Both will make noises about supporting labor and environmental causes and ending special interest domination but will respond most especially to the giant corporations that have the most money and power to influence politicians and policy. Those special interests are not into helping the labor movement and they’re not excited about serious environmental regulation.



Both will talk against racial injustice and about ending poverty on Dr. Martin Luther King’s Holiday but neither will undertake the kind of significant civil rights and social justice initiatives required to meaningfully tackle the deeply entrenched structures and practices of white supremacy and class oppression.



Both will talk to some extent about the cause of reintegrated ex-offenders into society, but neither will really do anything to confront and undo the racially disparate patterns of mass drug arrest and mass drug incarceration that have turned the U.S. into a charnel house of racially disparate mass imprisonment.

Neither will follow the counsel of Dr. King and go after the gigantic and bloated so-called “defense” budget that sustains more than 700 overseas bases located in nearly country in the world and which accounts for half of the world’s military expenditures even while more than a million U.S. children live in what poverty researchers now call “deep poverty” – at less than half the federal government’s notoriously inadequate poverty level.



Both will leave the basic top-heavy wealth structure of the country intact, doing relatively little about the fact that the top 1 percent owns half the nation’s net worth – a fact that makes real and substantive popular democracy essentially unimaginable for reasons that Thomas Jefferson and James Madison wrote about.



Both Hillary and Obama will with line up with Columbia and the international business agenda against Venezuela and independent left nationalism in Latin America.

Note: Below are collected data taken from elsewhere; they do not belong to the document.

/-- ACCZ zeroes its rows where they are in the storage and none is another's, does nothing with no row, and else raises (R267). -/
theorem accz_outcomes (h : Hdr) (a b : SReg) :
    let o : Op := { h := h, rd := [.s a, .s b], heavy := true, noHandler := true }
    Completes (.accz h a b) o (fun c => decide c.acczIn && decide (0 < (c.x 1).toNat) &&
        c.acczRows.all (fun x => ((c.s.core c.core).row x).mine c.aid))
      (fun c => (c.noteRows c.acczRows).putCore c.core (c.acczRows.foldl (fun k x => k.setRow x zeroRow) (c.s.core c.core))) ∧
    Completes (.accz h a b) o (fun c => c.x 1 == 0) (·.s) ∧
    Raises (.accz h a b) o (fun c => decide (0 < (c.x 1).toNat) && decide c.acczOut) (fun _ => { cause := 23 }) ∧
    Raises (.accz h a b) o (fun c => decide c.acczIn && decide (0 < (c.x 1).toNat) && c.acczHeld) (fun _ => { cause := 36 }) := by
  refine ⟨?_, ?_, ?_, ?_⟩
  · refine completes_of (exec_accz h a b) (fun c hc => ?_) (fun s c ht _ => posted_noteRows ht _ _)
    simp only [Bool.and_eq_true, decide_eq_true_eq] at hc
    obtain ⟨⟨hin, hn⟩, hall⟩ := hc
    exact (if_neg hn.ne').trans (rowBody_free (Nat.not_lt.mpr hin) (by rw [acczHeld_of_all hall]; exact Bool.false_ne_true))
  · refine completes_of (exec_accz h a b) (fun c hc => if_pos ?_) (fun s c ht _ => posted_same ht rfl)
    rw [eq_of_beq hc]
    rfl
  · refine raises_of (exec_accz h a b) (fun c hc => ?_)
    simp only [Bool.and_eq_true, decide_eq_true_eq] at hc
    obtain ⟨hn, hout⟩ := hc
    exact (if_neg hn.ne').trans (rowBody_out hout)
  · refine raises_of (exec_accz h a b) (fun c hc => ?_)
    simp only [Bool.and_eq_true, decide_eq_true_eq] at hc
    obtain ⟨⟨hin, hn⟩, hheld⟩ := hc
    exact (if_neg hn.ne').trans (rowBody_held (Nat.not_lt.mpr hin) hheld)

/-- ACCRD reads a row that is in the storage and that it may read, by element, and else raises (R268). -/
theorem accrd_outcomes (h : Hdr) (half : Option Bool) (v : VReg) (a : SReg) (mk : MReg) :
    let o : Op := { h := h, rd := [.s a], wr := [.v v], masks := [mk], heavy := true, noHandler := true }
    YieldsIf (.accrd h half v a mk) o (fun c => !decide c.rowOut && c.accReads half)
      (byElem (if half.isSome then 64 else 32) v mk (Cx.accElem half)) (fun c x => c.setV v x) ∧
    Raises (.accrd h half v a mk) o (fun c => decide c.rowOut) (fun _ => { cause := 23 }) ∧
    Raises (.accrd h half v a mk) o (fun c => !decide c.rowOut && !c.accReads half) (fun _ => { cause := 34 }) := by
  have body := exec_accrd h half v a mk
  refine ⟨?_, raises_row_out body (fun _ => of_decide_eq_true), raises_row_held body (fun c hc => by simpa using hc)⟩
  exact yieldsIf_row (f := fun c x => c.setV v x) body (fun c hc => by simpa using hc) (byElem_accRead half v mk)
    (fun s c ht => posted_setV ht v _)

/-- ACCWR writes a row that is in the storage and not another's, and else raises (R268). -/
theorem accwr_outcomes (h : Hdr) (half : Option Bool) (a : SReg) (v : VReg) (mk : MReg) :
    let o : Op := { h := h, rd := [.s a, .v v], masks := [mk], heavy := true, noHandler := true }
    YieldsIf (.accwr h half a v mk) o (fun c => !decide c.rowOut && c.accRow.mine c.aid)
      (fun c (x : AccRow) =>
        (half.isSome = true → x.opn = c.accRow.opn ∧ x.owner = c.accRow.owner ∧ x.steps = c.accRow.steps) ∧
        (half = none → x.opn = false) ∧ ∀ j < 32, vrd x.cells j = c.accCell half mk j)
      (fun c x => (c.noteRows [(c.x 0).toNat]).putCore c.core ((c.s.core c.core).setRow (c.x 0).toNat x)) ∧
    Raises (.accwr h half a v mk) o (fun c => decide c.rowOut) (fun _ => { cause := 23 }) ∧
    Raises (.accwr h half a v mk) o (fun c => !decide c.rowOut && c.accRow.opn && c.accRow.owner != some c.aid)
      (fun _ => { cause := 36 }) := by
  have body := exec_accwr h half a v mk
  refine ⟨?_, raises_row_out body (fun _ => of_decide_eq_true), raises_row_held body (fun c hc => ?_)⟩
  swap
  · rw [Bool.and_assoc, ← not_mine] at hc
    simpa using hc
  refine yieldsIf_row (v := Cx.accWritten half mk) body (fun c hc => by simpa using hc) (fun c => ?_)
    (fun s c ht => posted_noteRows ht _ _)
  exact ⟨accWritten_isSome mk c, accWritten_none mk c, fun j hj => accWritten_cells half mk c hj⟩

/-- Settles O34: what ACCZ, ACCRD and ACCWR do is said of each by its own lemma, from the checks of rows that they share (`rowBody`);
MSTAT and MSTAT.peek differ only in the clearing of the counts. -/
theorem accumulatorRows : Obligations.AccumulatorRows := by
  unfold Obligations.AccumulatorRows
  intro h a b d v half mk k r row mine w zOp rdOp wrOp msOp out rows
  obtain ⟨zeroes, zeroesNone, zeroOut, zeroHeld⟩ := accz_outcomes h a b
  obtain ⟨reads, readOut, readHeld⟩ := accrd_outcomes h half v a mk
  obtain ⟨writes, writeOut, writeHeld⟩ := accwr_outcomes h half a v mk
  exact ⟨zeroes, zeroesNone, zeroOut, zeroHeld, reads, readOut, readHeld, writes, writeOut, writeHeld,
    completes_mstat (clear := true) rfl, completes_mstat (clear := false) rfl⟩

end Sys2Proof.Machine
end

Both will make aggressive noises and threatening moves toward Iran and its nuclear program real or imagined but neither will say much or anything about the dangerous and provocative nuclear arsenals of Israel and India.



Both could be expected to use real and imaginary dangers abroad to compromise civil liberties at home.

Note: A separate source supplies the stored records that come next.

-- ==== Sys2Proof/WellFormed.lean ====
section
/-! DEFINITION. What is well-formed: instructions (all of them, spec/30_encoding.md R55), the canonical encoded forms (spec/40_encode.md
R75), and host programs (spec/30_encoding.md R57). -/

namespace Sys2Proof

/-- Every operation with every operand is well-formed: all eight `op` values are operations, every operand value is legal, and the field
widths are in the types (R26, R55, R85). -/
def Instr.wf : Instr → Bool
  | .encAlpha _ => true
  | .encBeta _ => true
  | .encGamma _ => true
  | .encDelta _ => true
  | .decAlpha _ => true
  | .decBeta _ => true
  | .decGamma _ => true
  | .decDelta _ => true

/-- The alpha forms an encode operation can return (R75): `(65535, k, 0, 0)`; `(m, 63, 0, 0)` with `m ≥ 1`; and `(m, 0, split k)` with
`m ≥ 32768` and `1 ≤ k ≤ 22`, where `split k` is `(k, 0)` below 8 and `(7, k - 7)` from 8 on. -/
def AlphaCode.canonical (c : AlphaCode) : Bool :=
  (c.a0 == 65535 && c.a2 == 0 && c.a3 == 0)
    || (c.a1 == 63 && c.a2 == 0 && c.a3 == 0 && c.a0 != 0)
    || (c.a1 == 0 && decide (32768 ≤ c.a0.toNat) && c.a2 != 0 && (c.a3 == 0 || c.a2 == 7))

/-- The beta forms an encode operation can return (R75). -/
def BetaCode.canonical (c : BetaCode) : Bool :=
  c.b0 == 131071 || (c.b1 == 31 && c.b0 != 0)

/-- The gamma forms an encode operation can return (R75). -/
def GammaCode.canonical (c : GammaCode) : Bool :=
  c.g0 == 131071 || (c.g1 == 31 && c.g0 != 0)

/-- The delta forms an encode operation can return (R75). -/
def DeltaCode.canonical (c : DeltaCode) : Bool :=
  c.d0 == 32767 || (c.d1 == 31 && c.d0 != 0)

/-- The canonical forms of every kind (R75). The decoder does not check this (R85, R91). -/
def Code.canonical : Code → Bool
  | .alpha c => c.canonical
  | .beta c => c.canonical
  | .gamma c => c.canonical
  | .delta c => c.canonical

/-- What a line of a host program adds to the results that later lines can name; transport calls add none (R57). -/
def HostAction.result : HostAction → Option ResultType
  | .request req =>
    some (if req.getLsbD 66 then .real else .code (CoefKind.ofBits (req.extractLsb' 64 2)))
  | .encodeResult k _ => some (.code k)
  | .decodeResult _ _ => some .real
  | .writeByte _ _ => none
  | .readByte _ => none
  | .ioUpdate => none

/-- A line names only an earlier result of the type it needs: an `ENC` line a `DEC` result, a `DEC` line an `ENC` outcome of its own kind
(R57, R26). -/
def HostAction.namesOk (known : List ResultType) : HostAction → Bool
  | .encodeResult _ n => known[n]? == some .real
  | .decodeResult k n => known[n]? == some (.code k)
  | .request _ => true
  | .writeByte _ _ => true
  | .readByte _ => true
  | .ioUpdate => true

/-- A host program is well-formed after the results `known`: every line names only earlier results, rightly typed (R57). -/
def programWf : List ResultType → List HostAction → Bool
  | _, [] => true
  | known, a :: rest => a.namesOk known && programWf (known ++ a.result.toList) rest

end Sys2Proof
end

All of this comes with the critical qualifier – unless forced to do otherwise by popular masses at home and/or abroad.


How are voters supposed to make strong policy or ideological distinctions between the two corporate-imperial Democrats Hillary and Obama? As Seib rightly observed on Super Tuesday:


“Democrats and Republicans have reached the biggest primary day in the nation’s history with this much in common: No major candidate on either side has yet offered up ideas or policies that amount to a new ideological course for the country…As voting unfolds on this Super Tuesday, the two hottest candidates at the moment – Republican John McCain and Democrat Barack Obama – are most striking for their ability to appeal to independent voters in the middle of the ideological spectrum, and for their willingness to compromise there" (5).



Seib naturally did not mention that the “invisible primaries” of corporate wealth and media worked powerfully to narrow the spectrum of acceptable political debate in such a business-friendly fashion – an admission that might have undermined his focus on voters as the primary agents of “voters’ focus on character.” He also forgot to mention that importance of racial and gender identity gender as electoral proxies for voters forced to make choices between candidates who don’t seem to diverge much on critical public issues reflecting the persistence of what Dr. King called “triple evils that are interrelated” – economic exploitation (business rule and capitalism), racism (deeply understood), and militarism-imperialism.

Looks like Street nailed it from the Leftist perspective.